◆ EXERCISE DIRECTIONS: Take the entries below and print only the lines from the one with "decode 0x04210000#32 = .ok (.mov 2 1) ∧" through the one with "wide (R156). -/", exactly as they stand, both ends included.

◆ SUPPLIED ENTRIES:

-- ==== Sys2Proof/Machine/Core.lean ====
section
/-! DEFINITION. The machine as the host's interface takes it. -/

def Sys2Proof.core : Host.Core :=
  { State := Sys2Proof.Machine.State
    Fault := Sys2Proof.Machine.Fault
    Refusal := Sys2Proof.Machine.Refusal
    step := Sys2Proof.Machine.step
    reset := Sys2Proof.Machine.State.reset }
end

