-- ==== Sys2Proof/Certificates/Slice0/Obligations.lean ====
section
/-! DEFINITION. The statements for the provers. -/

open Sys2Proof Sys2Proof.Machine

/-! ### Encoding -/

/-- O1.  Decoding the word of a well-formed command gives the command back, for every command and every operand (R81, R82,
R85, R89). -/
def Obligations.DecodeOfEncode : Prop :=
  ∀ i : Instr, i.wellFormed = true → decode (encode i) = .ok i

/-- O2.  A word that decodes to a command is the word of that command, and of no other (R87): no bit of a word is ignored. -/
def Obligations.EncodeOfDecode : Prop :=
  ∀ (w : Command) (i : Instr), decode w = .ok i → encode i = w ∧ i.wellFormed = true

/-- O3.  A word is a command exactly when its bits under the mask of a row of the opcode map are the row's match value
(R82, R85, R87), and no word matches two rows. -/
def Obligations.WordIsCommandIffRowMatches : Prop :=
  ∀ w : Command,
    ((∃ i, decode w = .ok i) ↔ ∃ r ∈ opcodeMap, w &&& r.2.mask = rowMatch r) ∧
    ∀ r ∈ opcodeMap, ∀ r' ∈ opcodeMap, w &&& r.2.mask = rowMatch r → w &&& r'.2.mask = rowMatch r' → r = r'

/-- O4.  The example words of R89 and of V-D-9 decode to the commands the spec writes beside them, and four words of
section 2.11 are illegal. -/
def Obligations.SpecExampleWordsDecode : Prop :=
  decode 0x54000000#32 = .ok .mul ∧
  decode 0x57300000#32 = .ok (.residue 3) ∧
  decode 0x56010000#32 = .ok (.run 1) ∧
  decode 0x40001000#32 = .ok (.init 0 1) ∧
  decode 0x16210000#32 = .ok (.finv 2 1) ∧
  decode 0x12201000#32 = .ok (.fmul 2 0 1) ∧
  decode 0x0200007F#32 = .ok (.ldi 0 127) ∧
  decode 0x03400009#32 = .ok (.rdcr 4 9) ∧
  decode 0x60540003#32 = .ok (.ldx 5 4 3) ∧
  decode 0x61045003#32 = .ok (.stx 4 5 3) ∧
  decode 0x04210000#32 = .ok (.mov 2 1) ∧
  decode 0x51064000#32 = .ok (.add32 6 4) ∧
  decode 0x30000000#32 = .ok .nttf ∧
  decode 0x20000000#32 = .ok .vmulw ∧
  decode 0x05000000#32 = .error (.unknownOpcode 0x05#8) ∧
  decode 0x54000001#32 = .error (.mustBeZero .z) ∧
  decode 0x00100000#32 = .error (.mustBeZero .z) ∧
  decode 0xFFFFFFFF#32 = .error (.unknownOpcode 0xFF#8)

/-! ### The sequencer, the host interface and reset -/

/-- O5.  A step runs the decoded command: when the host's next transaction writes a word to CMD, bits 63:32 zero, and the
engine is neither busy nor halted, the step is `exec` of the decoded command on the state without that transaction
(R64, R80, R91).  That a step is one host transaction is the model's choice (assumption 6). -/
def Obligations.StepRunsDecodedCommand : Prop :=
  ∀ (s : State) (v : Word) (rest : List HostMove) (i : Instr),
    s.status.busy = false → s.status.fatal = false → s.inbox = .write 0x000 v :: rest → v.toNat < 2 ^ 32 →
    decode (v.extractLsb' 0 32) = .ok i →
    step s = exec i { s with inbox := rest }
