/-- A digit width in the table is the width of its limb, when the limbs are at most 31 bits wide (R156). -/
theorem digit_digitTable (hw : q / n ≤ 30) (hi : i < n) : digit (digitTable q n) i = limbWidth q n i := by
  rw [digit, digitTable, getD_map_range _ _ hi, BitVec.toNat_ofNat]
  rcases limbWidth_eq (q := q) (Nat.zero_lt_of_lt hi) i with h | h <;> rw [h]
    <;> exact Nat.mod_eq_of_lt (by simp only [Config.DWBITS]; omega)

theorem weightAt_lt (root2 q n i : Nat) : weightAt root2 q n i < Config.P := by
  unfold weightAt
  split
  · decide
  · exact fpow_lt _ _

/-- Every unweight is the inverse of its weight times n, also at limb 0 (R157). -/
theorem unweightAt_eq (root2 q i : Nat) (hn : n < Config.P) :
    unweightAt root2 q n i = finv (fmul (weightAt root2 q n i) n) := by
  unfold unweightAt
  split
  · next h0 => rw [weightAt, if_pos h0, fmul, Nat.one_mul, Nat.mod_eq_of_lt hn]
  · rfl

theorem weightTable_cell (root2 : Nat) (hi : i < n) :
    (cell (weightTable root2 q n) i).toNat = weightAt root2 q n i := by
  rw [weightTable, cell_map_range _ hi, toNat_wordOf_of_lt (weightAt_lt _ _ _ _)]

theorem unweightTable_cell (root2 : Nat) (hn : n < Config.P) (hi : i < n) :
    (cell (unweightTable root2 q n) i).toNat = finv (fmul (weightAt root2 q n i) n) := by
  rw [unweightTable, cell_map_range _ hi, unweightAt_eq _ _ _ hn, toNat_wordOf_of_lt (finv_lt _)]

/-- Every supported length is a field element other than 0 (R6, R10). -/
theorem length_lt_P {l : Nat} (hl : l ≤ 26) : 2 ^ l < Config.P :=
  (Nat.pow_le_pow_right (by decide) hl).trans_lt (by decide)

end Tables

/-- INIT of a pair in range is INIT_PROC (R160). -/
theorem exec_init_of_range {s : State} {ra rb : SReg} (hl : (s.readS ra).toNat ≤ 26) (hq : 2 ≤ (s.readS rb).toNat) :
    exec (.init ra rb) s =
      .next (initProc (encode (.init ra rb)) (s.readS ra).toNat (s.readS rb).toNat s).2 :=
  (needArg_decide_pass hl).trans (needArg_decide_pass hq)

/-- AUTOINIT of an exponent in range is its retry loop (R165). -/
theorem exec_autoinit_of_range {s : State} {ra : SReg} (hq : 2 ≤ (s.readS ra).toNat) :
    exec (.autoinit ra) s =
      .next (autoInit (encode (.autoinit ra)) (s.readS ra).toNat (List.range 27) s) :=
  needArg_decide_pass hq

/-- Settles O37: the guard accepts, so INIT_PROC succeeds, and the registers and tables are read off its last writes. -/
theorem initSucceeds : Obligations.InitSucceeds := by
  intro s ra rb l q n hra hrb hn hl hq hg
  subst hn
  refine ⟨initialised l q s, ?completes, rfl, ?q, toNat_logn hl, rfl, ?root2, rfl, rfl, rfl, rfl, rfl, rfl, rfl, rfl,
    unwrittenX_length _ _, unwrittenX_canonical _ _, weightTable_length _ _ _, unweightTable_length _ _ _,
    digitTable_length _ _, fun i hi => ⟨?digit, ?weight, ?unweight⟩⟩
  case completes =>
    rw [exec_init_of_range (hra.le.trans hl) (hq.trans hrb.ge), hra, hrb, initProc_of_guard _ s hl hg]
  case q => exact (congrArg wordOf hrb.symm).trans (wordOf_toNat _)
  case root2 =>
    have hfit : 5 * (Config.P - 1) / (192 * 2 ^ l) < 2 ^ 64 := by
      rw [← Nat.div_div_eq_div_mul]
      exact rootTwoExponent_div_lt _
    exact congrArg wordOf (fpow_eq _ _ hfit)
  case digit =>
    have hpos := Nat.two_pow_pos l
    rw [← limbAddr_eq_ceil hpos, ← limbAddr_eq_ceil hpos]
    exact digit_digitTable (guard_bounds hl hg).1 hi
  case weight =>
    have hroot : (initialised l q s).root2.toNat = rootTwo (2 ^ l) := toNat_wordOf_of_lt (rootTwo_lt _)
    have hfit : 2 ^ l - q * i % 2 ^ l < 2 ^ 64 :=
      (Nat.sub_le _ _).trans_lt (Nat.pow_lt_pow_right (by decide) (by omega))
    rw [hroot, ← fpow_eq _ _ hfit]
    exact weightTable_cell _ hi
  case unweight =>
    rw [← finv_eq]
    refine (unweightTable_cell _ (length_lt_P hl) hi).trans ?_
    rw [← weightTable_cell (q := q) _ hi]
    rfl

/-- Settles O38: the guard rejects, so INIT_PROC stops after its first writes. -/
theorem initGuardFailure : Obligations.InitGuardFailure := by
  intro s ra rb hl hq hg
  rw [exec_init_of_range hl hq, initProc_of_rejected _ s hg, initStart, wordOf_toNat]
  rfl

/-- AUTOINIT of an exponent in the range of R10 ends at the smallest size the guard accepts (R165, R166): there is one,
because the largest size is accepted, and the sizes below it are passed over. -/
theorem autoInit_of_le {q : Nat} (hmax : q ≤ 1207959551) :
    ∃ l, l ≤ 26 ∧ 2 * (q / 2 ^ l) + l ≤ 60 ∧ (∀ m, m < l → 61 ≤ 2 * (q / 2 ^ m) + m) ∧
      ∀ cmdw s, autoInit cmdw q (List.range 27) s = initialised l q s := by
  have hex : ∃ l, 2 * (q / 2 ^ l) + l ≤ 60 := ⟨26, guard_accepts_largest hmax⟩
  have hg := Nat.find_spec hex
  have hl : Nat.find hex ≤ 26 := Nat.find_min' hex (guard_accepts_largest hmax)
  have hrej (m : Nat) (hm : m < Nat.find hex) : 61 ≤ 2 * (q / 2 ^ m) + m := by
    have := Nat.find_min hex hm
    omega
  generalize Nat.find hex = l at hg hl hrej
  have hsizes : List.range 27 = List.range l ++ l :: (List.range (26 - l)).map (l + 1 + ·) := by
    rw [← List.singleton_append, ← List.append_assoc, ← List.range_succ, ← List.range_add]
    congr 1
    omega
  refine ⟨l, hl, hg, hrej, fun cmdw s => ?_⟩
  rw [hsizes]
  exact autoInit_of_first cmdw s _ (fun m hm => hrej m (List.mem_range.1 hm)) hl hg

/-- AUTOINIT of a larger exponent halts the engine after its attempt at the largest size (R10, R165, R245). -/
theorem autoInit_of_gt {q : Nat} (h : 1207959552 ≤ q) (cmdw : Command) (s : State) :
    autoInit cmdw q (List.range 27) s =
      fatalHalt .fatalExhausted cmdw (wordOf q) ((initStart 26 q s).setFail true) := by
  rw [List.range_succ]
  exact autoInit_of_exhausted cmdw s (fun m hm => guard_rejects_all h (List.mem_range.1 hm).le)
    (guard_rejects_all h le_rfl)

/-- Settles O39: AUTOINIT passes over the rejected sizes and ends as INIT does at the first accepted one. -/
theorem autoinitChoosesSmallestSize : Obligations.AutoinitChoosesSmallestSize := by
  intro s ra hq hmax
  obtain ⟨l, hl, hg, hrej, hauto⟩ := autoInit_of_le hmax
  refine ⟨initialised l (s.readS ra).toNat s, l, ?completes, hl, hg, hrej, rfl, toNat_logn hl, wordOf_toNat _,
    engineTables_initialised s hl hq hg, rfl, rfl, rfl, rfl, rfl, rfl, rfl⟩
  case completes => rw [exec_autoinit_of_range hq, hauto]

/-- The record of AUTOINIT's exhaustion: its word and its code (R242, R245). -/
theorem faultWord_exhausted (ra : SReg) :
    faultWord .fatalExhausted (encode (.autoinit ra)) = wordOf ((0x41000000 + ra.val * 2 ^ 16) * 2 ^ 32 + 0x81) := by
  have hword : (encode (.autoinit ra)).toNat = 0x41000000 + ra.val * 2 ^ 16 :=
    (packWord_toNat 0x41#8 0 ra 0 0).trans (by simp)
  rw [faultWord_eq, hword]
  rfl

/-- Settles O40: every size is rejected, and the fatal halt follows the last attempt. -/
theorem autoinitExhaustionIsFatal : Obligations.AutoinitExhaustionIsFatal := by
  intro s ra hq
  rw [exec_autoinit_of_range (by omega), autoInit_of_gt hq, fatalHalt_eq, initStart, wordOf_toNat, faultWord_exhausted]
  rfl

section EngineFacts
variable {s : State}

/-- The guard that an initialised engine passed, as numbers (R47, R151). -/
theorem EngineTables.guard (h : EngineTables s) : 2 * (s.q.toNat / s.n) + s.logn.toNat ≤ 60 :=
  guardRejects_false_iff.1 h.guard_passes
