-- ==== Sys2Proof/Syntax.lean ====
section
/-! DEFINITION. The instruction set: operand types and the one inductive `Instr`, one constructor per row of
spec/opcode_table.json (R105 to R114), the 71 device events of the table among them. -/

namespace Sys2Proof

/-- A register specifier (R107). Specifier 31 is reserved and names no register. -/
inductive Reg where
  | m (n : Fin 16) | s (n : Fin 6) | l (n : Fin 2)
  | z | nq | st (n : Fin 4) | id
deriving DecidableEq, Repr

/-- A guard: predicate p0 to p7, negated or not (R104). -/
structure Guard where
  neg : Bool
  p   : Fin 8
deriving DecidableEq, Repr

/-- The float types of FALU, FMA and FCMP (R109). -/
inductive FType where | f32 | f16 | bf16
deriving DecidableEq, Repr

/-- The number types of CVT (R109). -/
inductive NumType where
  | i8 | i16 | i32 | i64 | n8 | n16 | n32 | n64 | f32 | f16 | bf16 | t8 | t6
deriving DecidableEq, Repr

/-- The destinations of CVTE and VCVTE (R93, R185). -/
inductive NarrowType where | i8 | f16 | bf16 | t8 | t6
deriving DecidableEq, Repr

/-- Rounding modes as encoded (R88). -/
inductive Rnd where | rne | rtz | rup | rdn | rna | dyn
deriving DecidableEq, Repr

/-- The five scopes (R65, R109). -/
inductive Scope where | s | c | k | d | y
deriving DecidableEq, Repr

/-- An engine's acquire or release flag (R73, R109). -/
abbrev Flag := Option Scope

/-- Integer conditions (R109). -/
inductive ICond where | eq | ne | lt | ge | ltn | gen
deriving DecidableEq, Repr

/-- Float conditions (R109, R123). -/
inductive FCond where | eq | ne | lt | le | un
deriving DecidableEq, Repr

/-- How a compare combines into its predicate (R109, R122). -/
inductive Combine where | set | and | or
deriving DecidableEq, Repr

/-- Widths of SEXT and ZEXT (R111). -/
inductive ExtW where | w8 | w16 | w32
deriving DecidableEq, Repr

/-- Modes of LDX (R113). -/
inductive LdMode where | pred | stay | go | y | acq
deriving DecidableEq, Repr

/-- Modes of STX (R113). -/
inductive StMode where | pred | stay | go | y | rel
deriving DecidableEq, Repr

/-- Modes of ATOM (R110). -/
inductive AtMode where | dev | y | acq | rel
deriving DecidableEq, Repr

/-- Gang sizes (R167). -/
inductive GangN where | two | four | eight
deriving DecidableEq, Repr

/-- Control registers that CRD and CWR name (R175). -/
inductive CtrlReg where
  | tmode | tdom | flags | tepc | tcause | taddr | tvec | tfut | strandid | cycle
deriving DecidableEq, Repr

/-- Lane types (R114). -/
inductive LType where | f32 | i32 | n32
deriving DecidableEq, Repr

◆ RESPONSE:
  decode 0x04210000#32 = .ok (.mov 2 1) ∧
  decode 0x51064000#32 = .ok (.add32 6 4) ∧
  decode 0x30000000#32 = .ok .nttf ∧
  decode 0x20000000#32 = .ok .vmulw ∧
  decode 0x05000000#32 = .error (.unknownOpcode 0x05#8) ∧
  decode 0x54000001#32 = .error (.mustBeZero .z) ∧
  decode 0x00100000#32 = .error (.mustBeZero .z) ∧
  decode 0xFFFFFFFF#32 = .error (.unknownOpcode 0xFF#8)

/-! ### The sequencer, the host interface and reset -/

/-- O5.  A step runs the decoded command: when the host's next transaction writes a word to CMD, bits 63:32 zero, and the
engine is neither busy nor halted, the step is `exec` of the decoded command on the state without that transaction
(R64, R80, R91).  That a step is one host transaction is the model's choice (assumption 6). -/
def Obligations.StepRunsDecodedCommand : Prop :=
  ∀ (s : State) (v : Word) (rest : List HostMove) (i : Instr),
    s.status.busy = false → s.status.fatal = false → s.inbox = .write 0x000 v :: rest → v.toNat < 2 ^ 32 →
    decode (v.extractLsb' 0 32) = .ok i →
    step s = exec i { s with inbox := rest }
/-- A digit width in the table is the width of its limb, when the limbs are at most 31 bits wide (R156). -/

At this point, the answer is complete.